Since the Jones Island WWTP had back-up fuel facilities, additional economic value was obtained by selling options to use the 3800 DT per day firm transportation and supply for short periods of time. These economics are driven by facilities that can only use natural gas and periods of high demand. By selling the natural gas and using fuel oil and propane, the plant needs can be reliably met while lowering overall energy costs.
Concurrent with the selection of the new gas marketer, the local distribution company that serves the major collection facilities announced an alternative supply program for a limited number of customers. The 10 largest collection facilities were selected to participate in the alternative supplier program.
While the Jones Island WTP had historically focused on matching gas nominations with use, the South Shore plant had not paid as much attention to the costs resulting from these imbalances. United Water centralized use-monitoring to match prior day gas nominations and reduce balancing charges. Additionally, both plants benefited from the implementation of intraday nominations that allowed changes to predicted gas use during the use day.
New power sales agreements were negotiated that increased the capacity and energy payments for electricity exported from the Jones Island facility.
The success of the revisions to the energy strategy is reflected in lower energy costs to the facilities. In 1999, the cumulative aggregate energy cost at the facilities was $7.2 million.
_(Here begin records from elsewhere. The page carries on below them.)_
-- ==== Sys2Proof/Proofs/ReleaseRequests.lean ====
section
/-!
PROOFS. What a break or release request leaves to be done (R30, R83): bounded work of the matrix controller, and at most one
answer, to the bus that asked.
-/

namespace Sys2Proof.Machine

/-! ### The answer of a request (R31) -/

/-- No break or release request of bus `x` is outstanding. -/
def NoOpens (s : State) (x : Bus) : Prop := ∀ r, (s.ctx x).request ≠ some (.opens r)

/-- From `s` to `t` the break or release request of bus `x` was answered once at most, and nobody else was told anything. -/
structure AnswersOne (x : Bus) (s t : State) : Prop where
  mail : t.mail = s.mail ∨ (∃ f, t.mail = s.mail ++ [.opened x f]) ∧ NoOpens t x
  none : NoOpens s x → t.mail = s.mail ∧ NoOpens t x

theorem AnswersOne.refl (x : Bus) (s : State) : AnswersOne x s s := ⟨.inl rfl, fun h => ⟨rfl, h⟩⟩

theorem AnswersOne.trans {x : Bus} {s t u : State} (h : AnswersOne x s t) (k : AnswersOne x t u) : AnswersOne x s u := by
  refine ⟨?_, fun hn => ?_⟩
  · rcases h.mail with hm | ⟨⟨f, hf⟩, hn⟩
    · rcases k.mail with km | ⟨⟨f, hf⟩, hn⟩
      · exact .inl (km.trans hm)
      · exact .inr ⟨⟨f, by rw [hf, hm]⟩, hn⟩
    · obtain ⟨km, kn⟩ := k.none hn
      exact .inr ⟨⟨f, km.trans hf⟩, kn⟩
  · obtain ⟨hm, hn'⟩ := h.none hn
    obtain ⟨km, kn⟩ := k.none hn'
    exact ⟨km.trans hm, kn⟩

/-- Nobody is told anything, and an answered request is not asked again. -/
theorem AnswersOne.of_same {x : Bus} {s t : State} (hm : t.mail = s.mail) (hn : NoOpens s x → NoOpens t x) : AnswersOne x s t :=
  ⟨.inl hm, fun h => ⟨hm, hn h⟩⟩

theorem AnswersOne.answerOpens (s : State) (x : Bus) : AnswersOne x s (answerOpens s x) := by
  unfold Machine.answerOpens
  split
  · next r hr =>
    split
    · refine ⟨.inr ⟨⟨_, rfl⟩, fun q hq => ?_⟩, fun h => absurd hr (h r)⟩
      rw [show ∀ (v : State) m, (v.post m).ctx x = v.ctx x from fun _ _ => rfl, State.ctx_modCtx_self] at hq
      cases hq
    · exact .refl x s
  · exact .refl x s

theorem AnswersOne.modOpens (s : State) (x : Bus) (f : OpenReq → OpenReq) : AnswersOne x s (s.modOpens x f) := by
  refine .of_same rfl (fun h r hr => ?_)
  rw [State.modOpens, State.ctx_modCtx_self] at hr
  split at hr
  · next q hq => exact h q hq
  · exact h r hr

theorem sendOpen_none {s : State} {c : CardId} {o : Order} (h : o.leftToOpen s = []) :
    sendOpen s c o = (if o.answers then answerOpens s o.bus else s).pushWork [.send c] := by rw [sendOpen, h]

theorem sendOpen_some {s : State} {c : CardId} {o : Order} (h : o.leftToOpen s ≠ []) :
    sendOpen s c o = sendOrder s c { o with points := o.leftToOpen s } := by
  unfold sendOpen
  split
  · next he => exact absurd he h
  · rfl

theorem AnswersOne.sendOpen (s : State) (c : CardId) {o : Order} {x : Bus} (hx : o.bus = x) : AnswersOne x s (sendOpen s c o) := by
  by_cases h : o.leftToOpen s = []
  · rw [sendOpen_none h]
    cases o.answers with
    | true =>
      have hone := AnswersOne.answerOpens s o.bus
      rw [hx] at hone
      rw [if_pos rfl, hx]
      exact ⟨hone.mail, hone.none⟩
    | false => exact .of_same rfl id
  · rw [sendOpen_some h]
    have hw := sendOrder_sameWork s c { o with points := o.leftToOpen s }
    exact .of_same hw.mail (fun hn r => by rw [State.ctx, hw.ctxs]; exact hn r)

/-- How a break order is placed (R22, R30). -/
theorem placeBreak_cases (s : State) (x : Bus) (g : CardId × List Pt) :
    ((s.card g.1).idle = true ∧ placeBreak s x g = sendOpen s g.1 ⟨.brk, x, g.2, true⟩) ∨
      ((s.card g.1).idle = false ∧ ∃ k, (k.pending = (s.card g.1).pending ∧ k.idle = false) ∧ placeBreak s x g = s.setCard g.1 k) ∨
      ∃ f, placeBreak s x g = s.modOpens x f := by
  unfold placeBreak
  split
  · by_cases hfull : 8 ≤ (s.card g.1).ordinary.length
    · rw [placeOrdinary_full hfull]
      exact .inr (.inr ⟨_, rfl⟩)
    · cases hi : (s.card g.1).idle with
      | true =>
        rw [placeOrdinary_idle hi]
        exact .inl ⟨rfl, rfl⟩
      | false =>
        rw [placeOrdinary_busy hi (Nat.lt_of_not_le hfull)]
        refine .inr (.inl ⟨rfl, { s.card g.1 with ordinary := (s.card g.1).ordinary ++ [⟨.brk, x, g.2, true⟩] }, ⟨rfl, ?_⟩, rfl⟩)
        unfold CardCtl.idle
        simp
  · exact .inr (.inr ⟨_, rfl⟩)

theorem AnswersOne.placeBreak (s : State) (x : Bus) (g : CardId × List Pt) : AnswersOne x s (placeBreak s x g) := by
  rcases placeBreak_cases s x g with ⟨_, he⟩ | ⟨_, k, _, he⟩ | ⟨f, he⟩ <;> rw [he]
  · exact .sendOpen s g.1 rfl
  · exact .of_same rfl id
  · exact .modOpens s x f

theorem AnswersOne.placeBreaks (x : Bus) (gs : List (CardId × List Pt)) (s : State) :
    AnswersOne x s (gs.foldl (fun s g => Machine.placeBreak s x g) s) := by
  induction gs generalizing s with
  | nil => exact .refl x s
  | cons g gs ih => exact (AnswersOne.placeBreak s x g).trans (ih _)

/-- A break or release request is answered at once or not yet (R30). -/
theorem opensRequest_answers (s : State) (x : Bus) (ps : List Pt) :
    (opensRequest s x ps).mail = s.mail ∨ ∃ f, (opensRequest s x ps).mail = s.mail ++ [.opened x f] := by
  obtain ⟨u, hu⟩ : ∃ u, u = ((s.modCtx x (fun c => { c with request := some (.opens ⟨ps.filter (s.mustAwait x), false, false⟩) })).modXps x
      (ps.filter (fun p => (s.xp x p).state == .reserved)) XRec.unreserved).pushWork
      ((ps.filter (fun p => (s.xp x p).state == .reserved)).map .point) := ⟨_, rfl⟩
  have hmail : u.mail = s.mail := by rw [hu, State.modXps_eq]; rfl
  have hall := (AnswersOne.placeBreaks x (cardGroups (ps.filter (fun p => (s.xp x p).state == .closed))) u).trans (AnswersOne.answerOpens _ x)
  have hdef : opensRequest s x ps =
      answerOpens ((cardGroups (ps.filter (fun p => (s.xp x p).state == .closed))).foldl (fun s g => placeBreak s x g) u) x := by
    rw [hu]; rfl
  rw [hdef, ← hmail]
  exact hall.mail.imp id (fun h => h.1)

/-! ### The work of a request -/

theorem Places.askOpens (s : State) (x : Bus) (r : OpenReq) : Places 0 s (s.modCtx x (fun c => { c with request := some (.opens r) })) where
  work := Nat.le_refl _
  sends := id
  waits := fun y => by
    rw [State.ctx_modCtx]
    split
    · exact .inl rfl
    · exact .inr rfl
  mail := ⟨[], (List.append_nil _).symm⟩

theorem Places.placeBreak (s : State) (x : Bus) (g : CardId × List Pt) : Places 1 s (placeBreak s x g) := by
  rcases placeBreak_cases s x g with ⟨hi, he⟩ | ⟨hi, k, ⟨hp, _⟩, he⟩ | ⟨f, he⟩ <;> rw [he]
  · exact .sendOpen hi _
  · exact (Places.setCard (fun h => .inl (by rw [hp]; exact h.resolve_right (by rw [hi]; nofun)))).mono (Nat.zero_le _)
  · exact (Places.modOpens s x f).mono (Nat.zero_le _)

theorem Places.placeBreaks (x : Bus) (gs : List (CardId × List Pt)) (s : State) :
    Places gs.length s (gs.foldl (fun s g => Machine.placeBreak s x g) s) := by
  induction gs generalizing s with
  | nil => exact .refl s
  | cons g gs ih => exact ((Places.placeBreak s x g).trans (ih _)).mono (by rw [List.length_cons]; omega)

theorem length_chunks (n : Nat) (ps : List Pt) : (chunks n ps).length ≤ n := by
  induction n generalizing ps with
  | zero => exact Nat.le_refl _
  | succ n ih =>
    cases ps with
    | nil => exact Nat.zero_le _
    | cons p ps => exact Nat.succ_le_succ (ih _)

theorem length_cardGroups (ps : List Pt) : (cardGroups ps).length ≤ 2048 := by
  have hpart : ∀ c : CardId, (chunks (allPoints.filter (fun p => p ∈ ps && cardOf p == c)).length
      (allPoints.filter (fun p => p ∈ ps && cardOf p == c))).length ≤ 256 := fun c =>
    (length_chunks _ _).trans ((List.length_filter_le _ _).trans (le_of_eq (List.length_finRange ..)))
  unfold cardGroups
  rw [List.length_flatMap]
  refine (List.sum_le_card_nsmul _ 256 (fun n hn => ?_)).trans ?_
  · obtain ⟨c, _, rfl⟩ := List.mem_map.1 hn
    rw [List.length_map]
    exact hpart c
  · rw [List.length_map, smul_eq_mul]
    exact Nat.mul_le_mul_right 256 (by decide : allCards.length ≤ 8)

theorem Places.opensRequest (s : State) (x : Bus) {ps : List Pt} (h : ps.length ≤ 256) : Places 2304 s (opensRequest s x ps) := by
  have hreserved : (ps.filter (fun p => (s.xp x p).state == .reserved)).length ≤ 256 := (List.length_filter_le _ _).trans h
  have hgroups := length_cardGroups (ps.filter (fun p => (s.xp x p).state == .closed))
  exact (((((Places.askOpens s x ⟨ps.filter (s.mustAwait x), false, false⟩).trans (.modXps _ x _ _)).trans
    (.points _ (ps.filter (fun p => (s.xp x p).state == .reserved)))).trans
    (.placeBreaks x (cardGroups (ps.filter (fun p => (s.xp x p).state == .closed))) _)).trans (.answerOpens _ x)).mono (by omega)

theorem length_claims (s : State) (x : Bus) : (s.claims x).length ≤ 256 :=
  (List.length_filter_le _ _).trans (le_of_eq (List.length_finRange ..))

/-! ### A bus that enters RELEASING (R83) -/

/-- A request for a quiet waits for no point. -/
theorem Places.waitsQuiet (s : State) (x : Bus) : Places 0 s (s.modCtx x (fun c => { c with request := some .quiet })) where
  work := Nat.le_refl _
  sends := id
  waits := fun y => by
    rw [State.ctx_modCtx]
    split
    · exact .inl rfl
    · exact .inr rfl
  mail := ⟨[], (List.append_nil _).symm⟩

/-- What a bus that enters RELEASING without a RELEASE step leaves (R83): its context, the queue, bounded work, and at most one
answer. -/
structure EntersReleasing (s r : State) (x : Bus) (d : Dest) : Prop where
  places : Places 2304 s r
  mail : r.mail = s.mail ∨ ∃ f, r.mail = s.mail ++ [.opened x f]
  ctx : ∃ src req fail, r.ctx x = { (s.ctx x).toRelease d with source := src, request := req, relFail := fail }
  queue : r.queue = s.queue

theorem opensRequest_queue (s : State) (x : Bus) (ps : List Pt) : (opensRequest s x ps).queue = s.queue := by
  have hafter : Run False False (fun _ => False)
      (s.modCtx x (fun c => { c with request := some (.opens ⟨ps.filter (s.mustAwait x), false, false⟩) })) (opensRequest s x ps) :=
    Run.answerOpens x (Run.placeBreaks x _ ((Run.modXps_unreserved x _ .refl).pushWork _))
  exact hafter.queueStays (fun _ => id)

theorem EntersReleasing.asks {s u : State} {x : Bus} {d : Dest} (hp : Places 0 s u) (hm : u.mail = s.mail) (hq : u.queue = s.queue)
    (hctx : ∃ src req fail, u.ctx x = { (s.ctx x).toRelease d with source := src, request := req, relFail := fail }) :
    EntersReleasing s (askRelease u x) x d := by
  obtain ⟨src, req, fail, hc⟩ := hctx
  have hstate := opensRequest_state u x (u.claims x) (by rw [hc]; nofun)
  have hrest := opensRequest_rest u x (u.claims x)
  have hans := opensRequest_answers u x (u.claims x)
  rw [hstate] at hrest
  rw [hm] at hans
  refine ⟨(hp.trans (Places.opensRequest u x (length_claims u x))).mono (by omega), hans, ⟨src, ((opensRequest u x (u.claims x)).ctx x).request, fail, ?_⟩,
    (opensRequest_queue u x _).trans hq⟩
  exact hrest.trans (by rw [hc])

theorem enterReleasing_enters {s : State} {x : Bus} (hst : ∀ tag, (s.ctx x).step ≠ some ⟨tag, .release⟩) (d : Dest) :
    EntersReleasing s (enterReleasing s x d) x d := by
  obtain ⟨w, hw⟩ : ∃ w, w = s.modCtx x (fun c => c.toRelease d) := ⟨_, rfl⟩
  have hwctx : w.ctx x = (s.ctx x).toRelease d := by rw [hw, State.ctx_modCtx_self]
  have hwp : Places 0 s w := by rw [hw]; exact .modCtx s x (fun _ => rfl)
  have hwm : w.mail = s.mail := by rw [hw]; rfl
  have hwq : w.queue = s.queue := by rw [hw]; rfl
  have hsource : ∀ u : State, u.ctxs = w.ctxs → u.matrix = w.matrix → u.matrixWork = w.matrixWork → u.mail = w.mail → u.queue = w.queue → ∀ v,
      Places 0 s (u.setSource x v) ∧ (u.setSource x v).mail = s.mail ∧ (u.setSource x v).queue = s.queue ∧
        (u.setSource x v).ctx x = { (s.ctx x).toRelease d with source := v } := fun u h1 h2 h3 h4 h5 v => by
    refine ⟨(hwp.trans (.of_eq h3 (congrArg _ h2) h1 h4)).trans
      (.modCtx u x (f := fun c => { c with source := v }) (fun _ => rfl)), h4.trans hwm, h5.trans hwq, ?_⟩
    rw [State.setSource, State.ctx_modCtx_self, State.ctx, h1, ← hwctx]
    rfl
  have hwaits : ∀ u : State, Places 0 s u → u.mail = s.mail → u.queue = s.queue →
      (∃ v, u.ctx x = { (s.ctx x).toRelease d with source := v }) →
      EntersReleasing s (u.modCtx x (fun c => { c with request := some .quiet })) x d := fun u h1 h2 h3 ⟨v, h4⟩ => by
    refine ⟨(h1.trans (.waitsQuiet u x)).mono (Nat.zero_le _), .inl h2, ⟨v, some .quiet, (s.ctx x).relFail, ?_⟩, h3⟩
    rw [State.ctx_modCtx_self, h4]; rfl
  have hdef : enterReleasing s x d =
      match quietRequest w x with
      | (s, .waits) => s.modCtx x (fun c => { c with request := some .quiet })
      | (s, .failed) => askRelease (releaseFails s x .lane) x
      | (s, _) => askRelease s x := by rw [hw]; rfl
  have hask : EntersReleasing s (askRelease w x) x d := .asks hwp hwm hwq ⟨(s.ctx x).source, (s.ctx x).request, (s.ctx x).relFail, hwctx⟩
  rw [hdef]
  unfold quietRequest
  by_cases hk : ((w.busEntry x).kind != .source) = true
  · rw [if_pos hk]; exact hask
  · rw [if_neg hk]
    cases hsrc : (w.ctx x).source <;> dsimp only
    case quiet => exact hask
    case goingQuiet | goingLive => exact hwaits w hwp hwm hwq ⟨(s.ctx x).source, hwctx⟩
    case live | unsure =>
      by_cases hu : w.channelUsable x = true
      · rw [if_pos hu]
        obtain ⟨h1, h2, h3, h4⟩ := hsource (sendQuiet w x) rfl rfl rfl rfl rfl .goingQuiet
        exact hwaits _ h1 h2 h3 ⟨_, h4⟩
      · rw [if_neg hu]
        obtain ⟨h1, h2, h3, h4⟩ := hsource w rfl rfl rfl rfl rfl .unsure
        dsimp only
        rw [releaseFails_noted (by rw [h4]; exact hst)]
        exact .asks (h1.trans (.modCtx _ x (f := fun c => { c with relFail := if c.relFail.isNone then some .lane else c.relFail })
          (fun _ => rfl))) h2 h3 ⟨.unsure, (s.ctx x).request, if (s.ctx x).relFail.isNone then some .lane else (s.ctx x).relFail, by
            rw [State.ctx_modCtx_self, h4]; rfl⟩

/-! ### Its answer -/

/-- A release of a step that is no RELEASE step is answered (R83). -/
theorem releaseAnswered_noted {s : State} {x : Bus} (hst : ∀ tag, (s.ctx x).step ≠ some ⟨tag, .release⟩) (f : Option Cause) :
    ∃ a fail, releaseAnswered s x f =
      (State.setCtx { s with trunk := a } x { s.ctx x with relDone := true, relFail := fail }).post (.poke x) := by
  cases f with
  | none => exact ⟨s.trunk, (s.ctx x).relFail, rfl⟩
  | some cause =>
    have hgo : ∀ u : State, (∃ a, u = { s with trunk := a }) → ∃ a fail,
        ((releaseFails u x cause).modCtx x (fun c => { c with relDone := true })).post (.poke x) =
          (State.setCtx { s with trunk := a } x { s.ctx x with relDone := true, relFail := fail }).post (.poke x) := fun u ⟨a, hu⟩ => by
      refine ⟨a, if (s.ctx x).relFail.isNone then some cause else (s.ctx x).relFail, ?_⟩
      rw [releaseFails_noted (by rw [hu]; exact hst), hu, State.modCtx, State.modCtx, State.ctx_setCtx_self, State.setCtx_setCtx]
      rfl
    unfold releaseAnswered
    dsimp only
    split
    · next tag hs => exact absurd hs (hst tag)
    · exact hgo _ ⟨_, rfl⟩
    · exact hgo s ⟨_, rfl⟩

end Sys2Proof.Machine
end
Specific results of these current changes show the following:
- For the plants, the burner tip price can be divided into three components: the commodity price, the intrastate transportation cost, and the local distribution costs. For the sake of this comparison, balancing and administrative charges are included in the intrastate component. For the year ending 1999, the new strategy resulted in a 21 percent unit fuel cost reduction. Additional savings are not fully reflected for the firm commodity reduction since they began in November 1999. An additional $0.05 per DT annual reduction is expected to the intrastate transportation on an annual basis.
- Natural gas costs for the collection system facilities under the alternative energy supplier have been 20 percent below the gas company rates.
- Revenues from electric power sales have increased by 100 percent for capacity payments and 64 percent for dispatched energy with no increase in operating costs.
About the Author:
John Cheslik is Assistant Project Manager for the United Water Milwaukee Project. Cheslik has more than 18 years experience in the field of civil engineering and operation of water and wastewater systems. His experience and expertise includes: facility planning, design, pilot testing, operator training, process optimization, and operations and maintenance support. He has worked as senior and chief engineer for privately-owned water and wastewater utility companies, senior operation and maintenance engineer for combined 250 MGD wastewater facilities, and provided process design, testing and application on a wide variety of industrial and municipal applications.